◆ **Work to complete**
Restate word for word the lines of the entries below, starting with the line that holds "def PL_CFG_TRIM_STEP : Field" and ending with the line that holds "960. Clamped. -/", and no others.

★ ★ ★ ★

/-- KEY_CMD.OP [31:28], WO: 1 CREATE, 2 DERIVE, 3 RELEASE, 4 CUT, 5 IMPORT, 6 READ_PUBLIC; other values have no effect -/
def KEY_CMD_OP : Field := ⟨0x000B0000, 28, 4, 0⟩
/-- KEY_CMD.KNOT [27:16], WO: Knot, or for RELEASE and READ_PUBLIC the slot -/
def KEY_CMD_KNOT : Field := ⟨0x000B0000, 16, 12, 0⟩
/-- KEY_CMD.OPT [15:8], WO: DERIVE: [2:0] engine, [3] WIDE. CREATE and IMPORT: MASK. -/
def KEY_CMD_OPT : Field := ⟨0x000B0000, 8, 8, 0⟩
/-- KEY_CMD.LEN [7:0], WO: Label length, 1 to 64. CREATE and IMPORT: [4:0] label length, 1 to 16, and [7:6] CUTCLASS. -/
def KEY_CMD_LEN : Field := ⟨0x000B0000, 0, 8, 0⟩
/-- KEY_SRC.OFFSET [17:0], RW: Shared-window byte offset of the label, then for IMPORT the 32-byte secret. 4-aligned. -/
def KEY_SRC_OFFSET : Field := ⟨0x000B0004, 0, 18, 0⟩
/-- KEY_RESULT.BUSY [31], RO: A command is running -/
def KEY_RESULT_BUSY : Field := ⟨0x000B0008, 31, 1, 0⟩
/-- KEY_RESULT.VALUE [27:16], RO: Knot created, or slot derived -/
def KEY_RESULT_VALUE : Field := ⟨0x000B0008, 16, 12, 0⟩
/-- KEY_RESULT.CODE [7:0], RO: 0x00, 0x08, 0x0A, or 0x10 to 0x13 -/
def KEY_RESULT_CODE : Field := ⟨0x000B0008, 0, 8, 0⟩
/-- KEY_SLOTS.FREE [14:8], RO: Usable slots not in use -/
def KEY_SLOTS_FREE : Field := ⟨0x000B000C, 8, 7, 64⟩
/-- KEY_SLOTS.USABLE [6:0], RO: Slots not retired, as KEY_STATUS [6:0] -/
def KEY_SLOTS_USABLE : Field := ⟨0x000B000C, 0, 7, 64⟩
/-- KEY_ENGINE.IN_USE [31:0], RO: Slots in use in engine e at [4e + 3 : 4e], 0 to 8 -/
def KEY_ENGINE_IN_USE : Field := ⟨0x000B0010, 0, 32, 0⟩
/-- KEY_KNOT_SEL.KNOT [11:0], RW: Knot shown by KEY_KNOT_INFO and KEY_KNOT_EPOCH -/
def KEY_KNOT_SEL_KNOT : Field := ⟨0x000B0014, 0, 12, 0⟩
/-- KEY_KNOT_INFO.PARENT [31:20], RO: Parent knot, 0xFFF for the root -/
def KEY_KNOT_INFO_PARENT : Field := ⟨0x000B0018, 20, 12, 4095⟩
/-- KEY_KNOT_INFO.DEPTH [19:16], RO: 0 to 8 -/
def KEY_KNOT_INFO_DEPTH : Field := ⟨0x000B0018, 16, 4, 0⟩
/-- KEY_KNOT_INFO.STATE [15:14], RO: As R340 -/
def KEY_KNOT_INFO_STATE : Field := ⟨0x000B0018, 14, 2, 0⟩
/-- KEY_KNOT_INFO.CUTCLASS [13:12], RO: As R340 -/
def KEY_KNOT_INFO_CUTCLASS : Field := ⟨0x000B0018, 12, 2, 0⟩
/-- KEY_KNOT_INFO.MASK [7:0], RO: As R340 -/
def KEY_KNOT_INFO_MASK : Field := ⟨0x000B0018, 0, 8, 0⟩
/-- KEY_KNOT_EPOCH.EPOCH [31:0], RO: Epoch of the selected knot -/
def KEY_KNOT_EPOCH_EPOCH : Field := ⟨0x000B001C, 0, 32, 0⟩
/-- KEY_PAIR.OK [31], WO: Hub. 1 confirms the pairing in progress (R353). -/
def KEY_PAIR_OK : Field := ⟨0x000B0020, 31, 1, 0⟩
/-- KEY_PAIR.PENDING [30], RO: A pairing awaits confirmation -/
def KEY_PAIR_PENDING : Field := ⟨0x000B0020, 30, 1, 0⟩
/-- KEY_PAIR.CODE [19:0], RO: Check code, 0 to 999,999 -/
def KEY_PAIR_CODE : Field := ⟨0x000B0020, 0, 20, 0⟩
/-- KEY_PUB_LEN.BYTES [6:0], RO: 64 for P-256, 96 for P-384, 0 when no public key is shown -/
def KEY_PUB_LEN_BYTES : Field := ⟨0x000B00FC, 0, 7, 0⟩
/-- KEY_PUBn.BYTES [31:0], RO: Public key from the last READ_PUBLIC: X then Y, big-endian, first byte in [7:0] of n = 0 -/
def KEY_PUB_BYTES (k : Nat) : Field := ⟨0x000B0100 + k * 0x4, 0, 32, 0⟩
/-- AO_PRES_CFG.PRES_WIN [9:0], RWP: Installer class. Window length, s, 30 to 900. Clamped. Boundary: next opening. -/
def AO_PRES_CFG_PRES_WIN : Field := ⟨0x000E0020, 0, 10, 120⟩
/-- AO_PRES_CTRL.CLOSE [0], WO: 1 closes both windows (R355) -/
def AO_PRES_CTRL_CLOSE : Field := ⟨0x000E0024, 0, 1, 0⟩
/-- AO_PRES_STAT.LEFT [15:6], RO: Seconds left in the installer window -/
def AO_PRES_STAT_LEFT : Field := ⟨0x000E0028, 6, 10, 0⟩
/-- AO_PRES_STAT.JMP [2], RO: SEAL_JMP reads fitted -/
def AO_PRES_STAT_JMP : Field := ⟨0x000E0028, 2, 1, 0⟩
/-- AO_PRES_STAT.METRO [1], RO: Metrology window open -/
def AO_PRES_STAT_METRO : Field := ⟨0x000E0028, 1, 1, 0⟩
/-- AO_PRES_STAT.INSTALLER [0], RO: Installer window open -/
def AO_PRES_STAT_INSTALLER : Field := ⟨0x000E0028, 0, 1, 0⟩
/-! Registers of spec/17_platen_display.md. -/

/-- PL_CFG.LEGAL_DISPLAY_REQ [31], RWP: Metrology class. 1 refuses new sessions on a display fault (R380). -/
def PL_CFG_LEGAL_DISPLAY_REQ : Field := ⟨0x000C0000, 31, 1, 1⟩
/-- PL_CFG.TRIM_STEP [17:16], RWL: Frames per trim step, 1 to 3. 0 is treated as 1. -/
def PL_CFG_TRIM_STEP : Field := ⟨0x000C0000, 16, 2, 1⟩
/-- PL_CFG.LINE_SAMPLE [12:8], RWS: Lines sampled per frame, 1 to 31. 0 is treated as 1. Boundary: next frame. -/
def PL_CFG_LINE_SAMPLE : Field := ⟨0x000C0000, 8, 5, 4⟩
/-- PL_CFG.WFMT [0], RWL: PLATEN_WFMT: 0 native, 1 compatible -/
def PL_CFG_WFMT : Field := ⟨0x000C0000, 0, 1, 0⟩
/-- PL_PANEL.V [31:16], RWL: Rows, 64 to 960. Clamped. -/
def PL_PANEL_V : Field := ⟨0x000C0004, 16, 16, 600⟩
/-- PL_PANEL.H [15:0], RWL: Columns, 64 to 1280, multiple of 8. Clamped and rounded down. -/
def PL_PANEL_H : Field := ⟨0x000C0004, 0, 16, 800⟩
/-- PL_TIMING.PWR_HOLD [15:8], RW: Panel power hold after an update, ms, 0 to 255 -/
def PL_TIMING_PWR_HOLD : Field := ⟨0x000C0008, 8, 8, 100⟩
/-- PL_TIMING.FRAME_HZ [6:0], RWL: Panel frame-rate limit, Hz, 20 to 85. Clamped. -/
def PL_TIMING_FRAME_HZ : Field := ⟨0x000C0008, 0, 7, 85⟩
/-- PL_VCOM.PMIC_ADDR [22:16], RWL: Power IC bus address -/
def PL_VCOM_PMIC_ADDR : Field := ⟨0x000C000C, 16, 7, 72⟩
/-- PL_VCOM.VCOM [11:0], RWS: EP_VCOM level, mV, 0 to 2,500. Clamped. Boundary: next panel power-up. -/
def PL_VCOM_VCOM : Field := ⟨0x000C000C, 0, 12, 1250⟩
/-- PL_STATUS.RUNNING [31:28], RO: Updates running, 0 to 8 -/
def PL_STATUS_RUNNING : Field := ⟨0x000C0010, 28, 4, 0⟩
/-- PL_STATUS.JOURNAL [27:24], RO: Journal entries held, 0 to 8 -/
def PL_STATUS_JOURNAL : Field := ⟨0x000C0010, 24, 4, 0⟩
/-- PL_STATUS.LEGAL_REFUSED [11], W1C: A request named region 0 or no region (R370) -/
def PL_STATUS_LEGAL_REFUSED : Field := ⟨0x000C0010, 11, 1, 0⟩
/-- PL_STATUS.ASSET_ERR [10], W1C: An asset failed (R366) -/
def PL_STATUS_ASSET_ERR : Field := ⟨0x000C0010, 10, 1, 0⟩
/-- PL_STATUS.PROOF_FULL [9], W1C: A proof draw found the save area full (R373) -/
def PL_STATUS_PROOF_FULL : Field := ⟨0x000C0010, 9, 1, 0⟩
/-- PL_STATUS.PROOF_SHOWN [8], RO: Proof content is on the panel -/
def PL_STATUS_PROOF_SHOWN : Field := ⟨0x000C0010, 8, 1, 0⟩
/-- PL_STATUS.TEMP_LIMIT [7], RO: EP_TS outside −20 °C to +60 °C (R367) -/
def PL_STATUS_TEMP_LIMIT : Field := ⟨0x000C0010, 7, 1, 0⟩
/-- PL_STATUS.TEMP_DRIFT [6], W1C: R368 -/
def PL_STATUS_TEMP_DRIFT : Field := ⟨0x000C0010, 6, 1, 0⟩
/-- PL_STATUS.FAULT [5], RO: Display fault held (R380) -/
def PL_STATUS_FAULT : Field := ⟨0x000C0010, 5, 1, 0⟩
/-- PL_STATUS.BAND [4:1], RO: Current band -/
def PL_STATUS_BAND : Field := ⟨0x000C0010, 1, 4, 0⟩
/-- PL_STATUS.BUSY [0], RO: An update is running or waiting -/
def PL_STATUS_BUSY : Field := ⟨0x000C0010, 0, 1, 0⟩
/-- PL_FAULT.RB_ERR [31:24], RO: Mismatching frames, saturating at 255 -/
def PL_FAULT_RB_ERR : Field := ⟨0x000C0014, 24, 8, 0⟩
/-- PL_FAULT.CODE [23:16], RO: Latest code, 0x90 to 0x94, or 0 -/
def PL_FAULT_CODE : Field := ⟨0x000C0014, 16, 8, 0⟩
/-- PL_FAULT.POWER [2], W1C: Panel power failed (R379) -/
def PL_FAULT_POWER : Field := ⟨0x000C0014, 2, 1, 0⟩
/-- PL_FAULT.READBACK [1], RO: Held per R378 -/
def PL_FAULT_READBACK : Field := ⟨0x000C0014, 1, 1, 0⟩
/-- PL_FAULT.CRACK [0], RO: Held per R377 -/
def PL_FAULT_CRACK : Field := ⟨0x000C0014, 0, 1, 0⟩
/-- PL_TEMP.LATCHED [19:16], RO: Band latched by the latest update -/
def PL_TEMP_LATCHED : Field := ⟨0x000C0018, 16, 4, 0⟩
/-- PL_TEMP.TEMP [15:0], RO: EP_TS temperature, signed, 0.1 °C -/
def PL_TEMP_TEMP : Field := ⟨0x000C0018, 0, 16, 0⟩
/-- PL_CMD.MODE [31:29], WO: 0 FULL, 1 GRAY, 2 FAST, 3 LIVE. Other values have no effect. ERR_MODE in HEAD and … -/
def PL_CMD_MODE : Field := ⟨0x000C0020, 29, 3, 0⟩
/-- PL_CMD.REGION [28:24], WO: Region 1 to 31 -/
def PL_CMD_REGION : Field := ⟨0x000C0020, 24, 5, 0⟩
/-- PL_CMD.ASSET [15:0], WO: Asset number -/
def PL_CMD_ASSET : Field := ⟨0x000C0020, 0, 16, 0⟩
/-- PL_CMD_SRC.USE [31], RW: 1 takes 32 parameter bytes from OFFSET -/
def PL_CMD_SRC_USE : Field := ⟨0x000C0024, 31, 1, 0⟩
/-- PL_CMD_SRC.OFFSET [17:0], RW: Shared-window byte offset, 4-aligned -/
def PL_CMD_SRC_OFFSET : Field := ⟨0x000C0024, 0, 18, 0⟩
/-- PL_SAVE.USED [19:0], RO: Pixels held in the proof save area -/
def PL_SAVE_USED : Field := ⟨0x000C0028, 0, 20, 0⟩
/-- PL_REGIONn_POS.Y [31:16], RWL: Top row. For n = 0: RWP, metrology class. Subject to R370. -/
def PL_REGION_POS_Y (k : Nat) : Field := ⟨0x000C0100 + k * 0x8, 16, 16, 0⟩
/-- PL_REGIONn_POS.X [15:0], RWL: Left column. For n = 0: RWP, metrology class. Subject to R370. -/
def PL_REGION_POS_X (k : Nat) : Field := ⟨0x000C0100 + k * 0x8, 0, 16, 0⟩
/-- PL_REGIONn_SIZE.HEIGHT [31:16], RWL: Rows. 0 means the region is unused. For n = 0: RWP, metrology class. -/
def PL_REGION_SIZE_HEIGHT (k : Nat) : Field := ⟨0x000C0104 + k * 0x8, 16, 16, 0⟩
/-- PL_REGIONn_SIZE.WIDTH [15:0], RWL: Columns. For n = 0: RWP, metrology class. -/
def PL_REGION_SIZE_WIDTH (k : Nat) : Field := ⟨0x000C0104 + k * 0x8, 0, 16, 0⟩
/-! Registers of spec/18_queues_mailboxes_host_port.md. -/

★ ★ ★ ★

◆ **Exercise response**
def PL_CFG_TRIM_STEP : Field := ⟨0x000C0000, 16, 2, 1⟩
/-- PL_CFG.LINE_SAMPLE [12:8], RWS: Lines sampled per frame, 1 to 31. 0 is treated as 1. Boundary: next frame. -/
def PL_CFG_LINE_SAMPLE : Field := ⟨0x000C0000, 8, 5, 4⟩
/-- PL_CFG.WFMT [0], RWL: PLATEN_WFMT: 0 native, 1 compatible -/
def PL_CFG_WFMT : Field := ⟨0x000C0000, 0, 1, 0⟩
/-- PL_PANEL.V [31:16], RWL: Rows, 64 to 960. Clamped. -/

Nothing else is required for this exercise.